**What you will do**:
Lines of the listing that contain "alone" need to be copied.

*** Exercise data Section Begins ***

-- ==== Sys2Proof/Certificates/Slice0/Obligations.lean ====
section
/-! DEFINITION. The statements about the block: the spec's rules as propositions of the model. -/

/-! ## The vocabulary of the statements -/

namespace Sys2Proof.Rule

open Sys2Proof.Machine

/-- The issue slots of an instruction that makes `u` of `t` (R77): one for each of its cycles, and one for an instruction
that begins to wait. -/
def issueSlots (t u : Tenant) : Nat := if u.waiting then 1 else u.core.now - t.core.now

/-- The words that show the queue of NVS, which what is sent to HOST-B may change (R349, R355, R356). -/
def QueueWord (a : Nat) : Prop := a = F.NVS_QUEUE_LEVEL.key ∨ a = F.NVS_REFUSED_COUNT.key

/-- Instruction `i` of tenant `k`, whose condition is `cc`, is the next thing that the tenant does, and its condition
holds: it answers a next state in which tenant `k` has become `u` with `post`, its engine has counted one issued
instruction and its issue slots (R25), and nothing else has changed. `t` is the tenant with pc at the next instruction. -/
def Does (k : Tn) (cc : Cond) (i : Instr) (post : Geo → Tenant → Tenant → Prop) : Prop :=
  ∀ s t, s.cpuReady k i = some t → t.holds (s.geo k) cc = true →
    ∃ u, exec i s = .next ((s.setTenant k u).issued t (issueSlots t u)) ∧ post (s.geo k) t u

/-- The tenant `n` cycles later with other CPU registers. -/
def after (t : Tenant) (c : Cpu) (n : Nat) : Tenant :=
  { t with core := { t.core with cpu := c, now := t.core.now + n } }

/-- The instruction takes `n` cycles and changes CPU registers alone, as `P` says: memory, the register pages and all
else of the tenant stay. -/
def Regs (k : Tn) (cc : Cond) (i : Instr) (n : Nat) (P : Cpu → Cpu → Prop) : Prop :=
  Does k cc i fun _ t u => ∃ c, u = after t c n ∧ P t.core.cpu c

/-- The flags C, Z, N, V, H after an instruction: a value, or none for a flag that stays. I, T and bit 7 stay. -/
def Flags (c c' : Cpu) (fc fz fn fv fh : Option Bool) : Prop :=
  c'.fC = fc.getD c.fC ∧ c'.fZ = fz.getD c.fZ ∧ c'.fN = fn.getD c.fN ∧ c'.fV = fv.getD c.fV ∧ c'.fH = fh.getD c.fH
    ∧ c'.fI = c.fI ∧ c'.fT = c.fT ∧ c'.f.getLsbD 7 = c.f.getLsbD 7

/-- The flags of the sum `a + b + i` of `w`-bit values (R117): C is the carry out of the width, V says that the signed
sum lies outside it, H, of an 8-bit sum, is the carry out of bit 3. -/
def SumFlags {w : Nat} (c c' : Cpu) (a b r : BitVec w) (i carry half : Bool) : Prop :=
  Flags c c' (if carry then some (decide (2 ^ w ≤ a.toNat + b.toNat + i.toNat)) else none) (some (r == 0)) (some r.msb)
    (some (decide (a.toInt + b.toInt + i.toNat < -2 ^ (w - 1) ∨ 2 ^ (w - 1) ≤ a.toInt + b.toInt + i.toNat)))
    (some (half && decide (16 ≤ a.toNat % 16 + b.toNat % 16 + i.toNat)))

/-- The flags of the difference `a − b − i` (R117): C is the borrow, V says that the signed difference lies outside the
width, H, of an 8-bit difference, is the borrow into bit 3. -/
def DiffFlags {w : Nat} (c c' : Cpu) (a b r : BitVec w) (i carry half : Bool) : Prop :=
  Flags c c' (if carry then some (decide (a.toNat < b.toNat + i.toNat)) else none) (some (r == 0)) (some r.msb)
    (some (decide (a.toInt - b.toInt - i.toNat < -2 ^ (w - 1) ∨ 2 ^ (w - 1) ≤ a.toInt - b.toInt - i.toNat)))
    (some (half && decide (a.toNat % 16 < b.toNat % 16 + i.toNat)))

/-- Register `gd` takes the sum of `a` and `b` and `i`; no other register but the flags changes. -/
def Sum8 (gd : Fin 8) (a b : Cpu → Byte) (i : Cpu → Bool) (carry : Bool) (c c' : Cpu) : Prop :=
  let r := a c + b c + BitVec.ofNat 8 (i c).toNat
  c' = { c.setG gd r with f := c'.f } ∧ SumFlags c c' (a c) (b c) r (i c) carry true

/-- Register `gd` takes the difference of `a` and `b` and `i`. -/
def Diff8 (gd : Fin 8) (a b : Cpu → Byte) (i : Cpu → Bool) (carry : Bool) (c c' : Cpu) : Prop :=
  let r := a c - b c - BitVec.ofNat 8 (i c).toNat
  c' = { c.setG gd r with f := c'.f } ∧ DiffFlags c c' (a c) (b c) r (i c) carry true

/-- A comparison of bytes: only the flags change. -/
def Compare8 (a b : Cpu → Byte) (c c' : Cpu) : Prop :=
  c' = { c with f := c'.f } ∧ DiffFlags c c' (a c) (b c) (a c - b c) false true true

/-- Register `gd` takes a bitwise result: C 0, V 0, H 0, Z and N from the result. -/
def Logic8 (gd : Fin 8) (r : Cpu → Byte) (c c' : Cpu) : Prop :=
  c' = { c.setG gd (r c) with f := c'.f }
    ∧ Flags c c' (some false) (some (r c == 0)) (some (r c).msb) (some false) (some false)

/-- Register `gd` takes a shifted value: C the bit shifted out, V 0, H 0. -/
def Shift8 (gd : Fin 8) (r : Cpu → Byte) (out : Cpu → Bool) (c c' : Cpu) : Prop :=
  c' = { c.setG gd (r c) with f := c'.f }
    ∧ Flags c c' (some (out c)) (some (r c == 0)) (some (r c).msb) (some false) (some false)

/-- Pair `wd` takes the sum; H 0. -/
def Sum16 (wd : Fin 4) (a b : Cpu → Half) (i : Cpu → Bool) (c c' : Cpu) : Prop :=
  let r := a c + b c + BitVec.ofNat 16 (i c).toNat
  c' = { c.setW wd r with f := c'.f } ∧ SumFlags c c' (a c) (b c) r (i c) true false

/-- Pair `wd` takes the difference; H 0. -/
def Diff16 (wd : Fin 4) (a b : Cpu → Half) (i : Cpu → Bool) (c c' : Cpu) : Prop :=
  let r := a c - b c - BitVec.ofNat 16 (i c).toNat
  c' = { c.setW wd r with f := c'.f } ∧ DiffFlags c c' (a c) (b c) r (i c) true false

/-- A comparison of pairs. -/
def Compare16 (a b : Cpu → Half) (c c' : Cpu) : Prop :=
  c' = { c with f := c'.f } ∧ DiffFlags c c' (a c) (b c) (a c - b c) false true false

/-- Pair `wd` takes a value that sets Z and N alone. -/
def Zn16 (wd : Fin 4) (r : Cpu → Half) (c c' : Cpu) : Prop :=
  c' = { c.setW wd (r c) with f := c'.f } ∧ Flags c c' none (some (r c == 0)) (some (r c).msb) none none

/-- A load of `n` bytes from the address `a` in `m` cycles (R105): the bytes are sampled in its first cycle, with what a
read of those addresses does besides, and `put` puts them into registers; nothing is stored. -/
def Loads (k : Tn) (cc : Cond) (i : Instr) (m n : Nat) (a : Cpu → Addr) (put : List Byte → Cpu → Cpu) : Prop :=
  Does k cc i fun g t u =>
    let r := t.cpuRead g t.core.now (addrs (a t.core.cpu) n)
    u = after r.1 (put r.2 r.1.core.cpu) m

/-- A store of bytes `v` at the address `a` in `m` cycles (R105): registers change as `put` says, and the bytes are
written at the last cycle, from the address up, and nowhere else. -/
def Stores (k : Tn) (cc : Cond) (i : Instr) (m : Nat) (a : Cpu → Addr) (v : Cpu → List Byte) (put : Cpu → Cpu) : Prop :=
  Does k cc i fun g t u =>
    let w := ({ t with core := { t.core with cpu := put t.core.cpu } } : Tenant).post g (t.core.now + m - 1)
      ((addrs (a t.core.cpu) (v t.core.cpu).length).zip (v t.core.cpu))
    u = { w with core := { w.core with now := t.core.now + m } }

/-- A transfer of control in `m` cycles to the address that `f` gives, by an instruction of `len` bytes: pc takes it with
bit 0 cleared, and the transfer is recorded at the instruction's own address (R104). -/
def Jumps (k : Tn) (cc : Cond) (i : Instr) (m : Nat) (len : Addr) (f : Cpu → Addr) : Prop :=
  Does k cc i fun _ t u =>
    let w := (t.onCpu fun c => { c with pc := f c &&& ~~~1 }).traceAt (t.core.cpu.pc - len)
    u = { w with core := { w.core with now := t.core.now + m } }

/-- The number that a packed-BCD string spells, the least significant byte first. -/
def bcd : List Byte → Nat
  | [] => 0
  | b :: r => b.toNat % 16 + 10 * (b.toNat / 16) + 100 * bcd r

/-- Whether every nibble of a string is a decimal digit. -/
def digitsOk (l : List Byte) : Bool := l.all fun b => decide (b.toNat % 16 < 10) && decide (b.toNat / 16 < 10)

*** Exercise data Section Ends ***

**Solved exercise**:
/-- The instruction takes `n` cycles and changes CPU registers alone, as `P` says: memory, the register pages and all
/-- Pair `wd` takes a value that sets Z and N alone. -/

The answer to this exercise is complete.